Would you return the lines between the one holding "max 1 (s.eff (s.slot n).y.ctx.toNat *" and the one holding "draw (01 R33). -/", inclusive, and only those, exactly as they stand in the listing below?

• **SUPPLIED DATA**

*** Block opens ***

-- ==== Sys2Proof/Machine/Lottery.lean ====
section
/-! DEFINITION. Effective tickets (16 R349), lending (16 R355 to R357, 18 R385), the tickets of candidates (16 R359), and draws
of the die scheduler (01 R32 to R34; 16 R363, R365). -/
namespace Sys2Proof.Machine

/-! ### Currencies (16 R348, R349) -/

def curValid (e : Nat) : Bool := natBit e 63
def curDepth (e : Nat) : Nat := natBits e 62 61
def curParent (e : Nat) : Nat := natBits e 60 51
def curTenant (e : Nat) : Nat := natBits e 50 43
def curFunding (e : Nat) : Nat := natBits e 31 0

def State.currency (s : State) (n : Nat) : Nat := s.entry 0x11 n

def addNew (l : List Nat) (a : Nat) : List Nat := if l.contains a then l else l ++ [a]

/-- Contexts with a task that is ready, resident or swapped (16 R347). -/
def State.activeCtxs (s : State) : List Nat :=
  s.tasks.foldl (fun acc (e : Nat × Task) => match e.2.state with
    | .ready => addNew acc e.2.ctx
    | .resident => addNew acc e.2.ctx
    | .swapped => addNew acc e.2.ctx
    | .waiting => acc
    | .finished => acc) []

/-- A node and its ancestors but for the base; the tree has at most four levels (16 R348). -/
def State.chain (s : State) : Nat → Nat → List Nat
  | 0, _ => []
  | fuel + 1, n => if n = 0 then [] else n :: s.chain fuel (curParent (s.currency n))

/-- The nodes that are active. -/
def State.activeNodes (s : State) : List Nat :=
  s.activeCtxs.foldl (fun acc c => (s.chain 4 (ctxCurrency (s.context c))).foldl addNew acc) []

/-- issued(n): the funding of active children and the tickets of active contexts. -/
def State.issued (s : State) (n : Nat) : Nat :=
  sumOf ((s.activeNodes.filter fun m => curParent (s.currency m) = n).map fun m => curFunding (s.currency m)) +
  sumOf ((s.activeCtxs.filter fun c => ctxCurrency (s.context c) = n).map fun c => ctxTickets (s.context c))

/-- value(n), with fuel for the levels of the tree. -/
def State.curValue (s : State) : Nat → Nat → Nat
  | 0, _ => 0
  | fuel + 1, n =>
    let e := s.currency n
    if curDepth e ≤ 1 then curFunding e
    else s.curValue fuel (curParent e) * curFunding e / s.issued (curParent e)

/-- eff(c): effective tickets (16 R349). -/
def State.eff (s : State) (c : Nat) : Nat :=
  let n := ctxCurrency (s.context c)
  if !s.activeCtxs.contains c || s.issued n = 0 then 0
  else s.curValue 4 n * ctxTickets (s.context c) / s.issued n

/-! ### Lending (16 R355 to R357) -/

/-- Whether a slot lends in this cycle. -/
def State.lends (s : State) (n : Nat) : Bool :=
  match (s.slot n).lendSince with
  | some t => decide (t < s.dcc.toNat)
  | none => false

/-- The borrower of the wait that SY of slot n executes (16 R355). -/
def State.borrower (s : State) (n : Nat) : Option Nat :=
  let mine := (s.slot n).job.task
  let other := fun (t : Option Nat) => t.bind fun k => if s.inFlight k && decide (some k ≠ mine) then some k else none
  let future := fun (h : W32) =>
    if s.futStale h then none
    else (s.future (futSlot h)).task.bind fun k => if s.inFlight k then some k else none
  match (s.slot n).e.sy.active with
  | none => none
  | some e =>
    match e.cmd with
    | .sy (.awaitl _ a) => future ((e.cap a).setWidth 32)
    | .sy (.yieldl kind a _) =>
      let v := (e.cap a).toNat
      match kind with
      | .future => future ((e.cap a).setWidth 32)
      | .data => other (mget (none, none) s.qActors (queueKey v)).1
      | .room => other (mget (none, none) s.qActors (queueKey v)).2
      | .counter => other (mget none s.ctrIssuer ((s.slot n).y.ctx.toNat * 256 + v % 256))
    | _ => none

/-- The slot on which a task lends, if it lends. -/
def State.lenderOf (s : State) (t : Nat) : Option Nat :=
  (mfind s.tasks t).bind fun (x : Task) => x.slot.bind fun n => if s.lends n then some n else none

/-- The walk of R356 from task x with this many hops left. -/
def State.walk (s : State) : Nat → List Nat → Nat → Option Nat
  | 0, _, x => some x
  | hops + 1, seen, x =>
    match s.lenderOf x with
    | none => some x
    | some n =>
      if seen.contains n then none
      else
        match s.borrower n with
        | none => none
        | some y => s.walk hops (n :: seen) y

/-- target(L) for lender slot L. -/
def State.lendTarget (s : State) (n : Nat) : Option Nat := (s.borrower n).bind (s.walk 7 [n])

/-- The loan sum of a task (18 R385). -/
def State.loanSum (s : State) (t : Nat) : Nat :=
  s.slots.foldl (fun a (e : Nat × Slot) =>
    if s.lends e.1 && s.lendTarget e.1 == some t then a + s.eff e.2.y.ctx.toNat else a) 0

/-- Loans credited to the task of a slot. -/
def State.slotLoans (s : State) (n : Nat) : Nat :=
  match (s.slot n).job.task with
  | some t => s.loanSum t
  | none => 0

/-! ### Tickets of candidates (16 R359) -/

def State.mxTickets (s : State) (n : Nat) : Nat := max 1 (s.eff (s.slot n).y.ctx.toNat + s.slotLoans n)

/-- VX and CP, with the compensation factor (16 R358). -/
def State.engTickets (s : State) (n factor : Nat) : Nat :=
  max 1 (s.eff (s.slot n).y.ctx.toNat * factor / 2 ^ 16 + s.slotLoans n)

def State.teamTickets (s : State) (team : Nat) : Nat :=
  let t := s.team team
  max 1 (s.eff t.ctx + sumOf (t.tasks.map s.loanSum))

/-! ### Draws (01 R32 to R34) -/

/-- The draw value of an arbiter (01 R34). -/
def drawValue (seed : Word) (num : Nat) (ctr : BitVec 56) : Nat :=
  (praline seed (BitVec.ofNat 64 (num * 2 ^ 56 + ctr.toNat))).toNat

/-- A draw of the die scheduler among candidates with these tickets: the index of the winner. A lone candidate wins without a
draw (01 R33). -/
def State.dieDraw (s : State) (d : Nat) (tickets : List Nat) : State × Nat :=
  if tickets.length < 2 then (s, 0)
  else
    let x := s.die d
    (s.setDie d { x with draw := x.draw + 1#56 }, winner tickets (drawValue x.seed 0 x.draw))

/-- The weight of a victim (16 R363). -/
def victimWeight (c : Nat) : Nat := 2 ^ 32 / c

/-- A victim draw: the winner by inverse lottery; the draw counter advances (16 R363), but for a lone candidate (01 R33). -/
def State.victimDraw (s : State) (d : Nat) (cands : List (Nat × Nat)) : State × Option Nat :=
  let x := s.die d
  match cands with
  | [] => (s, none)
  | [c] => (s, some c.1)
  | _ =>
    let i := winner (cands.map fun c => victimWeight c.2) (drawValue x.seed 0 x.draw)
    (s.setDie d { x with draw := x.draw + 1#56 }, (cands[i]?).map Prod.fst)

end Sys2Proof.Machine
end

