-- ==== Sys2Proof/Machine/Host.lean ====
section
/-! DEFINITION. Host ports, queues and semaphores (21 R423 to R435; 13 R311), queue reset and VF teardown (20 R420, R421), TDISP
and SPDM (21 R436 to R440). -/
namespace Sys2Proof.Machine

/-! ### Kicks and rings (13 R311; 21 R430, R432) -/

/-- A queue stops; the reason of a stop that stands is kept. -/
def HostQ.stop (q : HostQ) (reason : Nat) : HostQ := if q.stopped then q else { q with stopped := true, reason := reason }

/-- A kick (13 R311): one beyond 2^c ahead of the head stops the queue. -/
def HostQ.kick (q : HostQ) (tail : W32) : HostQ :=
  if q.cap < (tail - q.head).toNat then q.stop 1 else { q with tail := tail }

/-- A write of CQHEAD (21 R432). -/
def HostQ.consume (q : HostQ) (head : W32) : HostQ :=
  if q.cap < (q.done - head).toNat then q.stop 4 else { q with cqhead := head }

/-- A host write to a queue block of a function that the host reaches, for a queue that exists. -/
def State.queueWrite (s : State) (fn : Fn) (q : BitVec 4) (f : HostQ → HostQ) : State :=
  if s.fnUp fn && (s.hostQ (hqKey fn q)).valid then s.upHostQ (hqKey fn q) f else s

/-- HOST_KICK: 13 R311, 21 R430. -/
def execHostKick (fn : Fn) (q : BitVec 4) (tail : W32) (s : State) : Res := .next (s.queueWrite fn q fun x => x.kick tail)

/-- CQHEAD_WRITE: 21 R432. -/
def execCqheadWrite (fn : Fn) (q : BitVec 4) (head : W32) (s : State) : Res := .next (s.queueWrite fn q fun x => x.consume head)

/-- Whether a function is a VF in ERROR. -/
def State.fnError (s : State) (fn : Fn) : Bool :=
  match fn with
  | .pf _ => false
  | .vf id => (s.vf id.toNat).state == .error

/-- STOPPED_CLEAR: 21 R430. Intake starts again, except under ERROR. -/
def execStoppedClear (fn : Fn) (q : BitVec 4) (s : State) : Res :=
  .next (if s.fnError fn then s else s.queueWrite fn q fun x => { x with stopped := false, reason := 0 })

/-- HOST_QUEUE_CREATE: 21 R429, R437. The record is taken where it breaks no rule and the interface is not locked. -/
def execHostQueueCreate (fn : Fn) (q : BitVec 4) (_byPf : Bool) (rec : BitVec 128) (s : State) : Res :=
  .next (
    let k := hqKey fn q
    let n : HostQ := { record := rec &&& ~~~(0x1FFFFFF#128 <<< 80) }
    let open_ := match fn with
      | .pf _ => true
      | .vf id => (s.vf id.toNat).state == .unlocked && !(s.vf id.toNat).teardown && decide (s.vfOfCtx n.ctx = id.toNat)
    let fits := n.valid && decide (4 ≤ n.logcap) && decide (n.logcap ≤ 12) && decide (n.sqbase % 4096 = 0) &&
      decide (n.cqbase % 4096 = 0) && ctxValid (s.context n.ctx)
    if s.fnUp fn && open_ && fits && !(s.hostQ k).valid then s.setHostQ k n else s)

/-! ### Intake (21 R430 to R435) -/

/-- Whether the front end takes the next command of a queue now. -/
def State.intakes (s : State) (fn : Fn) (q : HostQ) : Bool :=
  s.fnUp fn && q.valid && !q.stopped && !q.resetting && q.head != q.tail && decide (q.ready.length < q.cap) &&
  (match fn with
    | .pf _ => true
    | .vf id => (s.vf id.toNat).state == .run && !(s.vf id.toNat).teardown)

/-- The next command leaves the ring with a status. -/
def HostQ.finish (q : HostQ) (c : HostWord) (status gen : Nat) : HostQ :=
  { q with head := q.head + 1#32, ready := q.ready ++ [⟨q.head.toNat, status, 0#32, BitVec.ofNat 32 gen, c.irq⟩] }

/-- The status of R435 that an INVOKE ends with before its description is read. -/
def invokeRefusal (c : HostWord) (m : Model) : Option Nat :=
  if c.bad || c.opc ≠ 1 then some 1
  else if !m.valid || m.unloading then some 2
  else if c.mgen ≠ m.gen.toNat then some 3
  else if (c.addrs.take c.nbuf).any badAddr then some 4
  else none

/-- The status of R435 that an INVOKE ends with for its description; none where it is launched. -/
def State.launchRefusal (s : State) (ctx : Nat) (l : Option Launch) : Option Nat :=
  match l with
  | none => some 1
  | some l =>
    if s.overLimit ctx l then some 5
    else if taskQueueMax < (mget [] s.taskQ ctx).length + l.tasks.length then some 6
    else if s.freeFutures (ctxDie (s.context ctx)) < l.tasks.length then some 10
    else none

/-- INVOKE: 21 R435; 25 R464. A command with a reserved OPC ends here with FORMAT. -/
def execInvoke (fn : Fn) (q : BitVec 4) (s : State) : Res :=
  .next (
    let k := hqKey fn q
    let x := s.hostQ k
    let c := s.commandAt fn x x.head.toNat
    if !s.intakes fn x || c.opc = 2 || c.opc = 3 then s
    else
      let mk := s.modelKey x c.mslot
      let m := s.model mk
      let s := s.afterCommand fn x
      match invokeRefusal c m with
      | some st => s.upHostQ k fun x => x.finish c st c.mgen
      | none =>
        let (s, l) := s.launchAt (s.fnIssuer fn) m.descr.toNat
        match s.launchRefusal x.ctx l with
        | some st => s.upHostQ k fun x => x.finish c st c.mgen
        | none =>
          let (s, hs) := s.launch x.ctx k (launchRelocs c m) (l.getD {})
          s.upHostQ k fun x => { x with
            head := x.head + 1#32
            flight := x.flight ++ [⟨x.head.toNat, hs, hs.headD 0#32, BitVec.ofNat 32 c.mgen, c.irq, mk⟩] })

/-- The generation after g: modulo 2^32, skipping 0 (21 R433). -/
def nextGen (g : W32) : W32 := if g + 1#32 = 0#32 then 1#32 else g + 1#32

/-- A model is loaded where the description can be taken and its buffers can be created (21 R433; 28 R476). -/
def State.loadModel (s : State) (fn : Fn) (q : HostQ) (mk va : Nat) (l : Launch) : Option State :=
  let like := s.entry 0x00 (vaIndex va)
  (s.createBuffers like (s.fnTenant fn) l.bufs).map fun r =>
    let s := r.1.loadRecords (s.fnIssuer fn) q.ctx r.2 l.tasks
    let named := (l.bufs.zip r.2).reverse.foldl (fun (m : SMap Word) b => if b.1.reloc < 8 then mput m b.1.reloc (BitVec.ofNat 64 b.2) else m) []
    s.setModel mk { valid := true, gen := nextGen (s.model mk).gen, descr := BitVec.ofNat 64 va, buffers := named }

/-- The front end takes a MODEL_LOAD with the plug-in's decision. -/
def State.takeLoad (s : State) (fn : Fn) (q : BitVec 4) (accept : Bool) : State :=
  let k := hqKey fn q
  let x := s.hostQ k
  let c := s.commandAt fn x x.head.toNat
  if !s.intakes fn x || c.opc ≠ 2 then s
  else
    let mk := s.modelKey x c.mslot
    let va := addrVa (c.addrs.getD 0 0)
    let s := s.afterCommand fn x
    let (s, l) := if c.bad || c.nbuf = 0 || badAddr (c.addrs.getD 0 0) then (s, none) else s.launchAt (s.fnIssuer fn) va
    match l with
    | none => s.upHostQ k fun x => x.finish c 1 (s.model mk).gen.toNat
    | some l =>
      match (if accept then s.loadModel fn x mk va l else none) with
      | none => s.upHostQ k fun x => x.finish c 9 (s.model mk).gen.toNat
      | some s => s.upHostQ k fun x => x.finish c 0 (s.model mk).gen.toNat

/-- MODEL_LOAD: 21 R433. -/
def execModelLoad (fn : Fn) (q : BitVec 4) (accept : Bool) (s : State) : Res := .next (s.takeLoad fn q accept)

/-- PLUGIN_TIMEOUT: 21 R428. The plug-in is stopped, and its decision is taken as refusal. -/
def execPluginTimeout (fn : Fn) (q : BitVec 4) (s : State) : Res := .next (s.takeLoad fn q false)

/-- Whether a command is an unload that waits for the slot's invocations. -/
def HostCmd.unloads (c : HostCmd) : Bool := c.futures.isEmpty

*** Block closes ***

• **ANSWER BOX**
  max 1 (s.eff (s.slot n).y.ctx.toNat * factor / 2 ^ 16 + s.slotLoans n)

def State.teamTickets (s : State) (team : Nat) : Nat :=
  let t := s.team team
  max 1 (s.eff t.ctx + sumOf (t.tasks.map s.loanSum))

/-! ### Draws (01 R32 to R34) -/

/-- The draw value of an arbiter (01 R34). -/
def drawValue (seed : Word) (num : Nat) (ctr : BitVec 56) : Nat :=
  (praline seed (BitVec.ofNat 64 (num * 2 ^ 56 + ctr.toNat))).toNat

/-- A draw of the die scheduler among candidates with these tickets: the index of the winner. A lone candidate wins without a
draw (01 R33). -/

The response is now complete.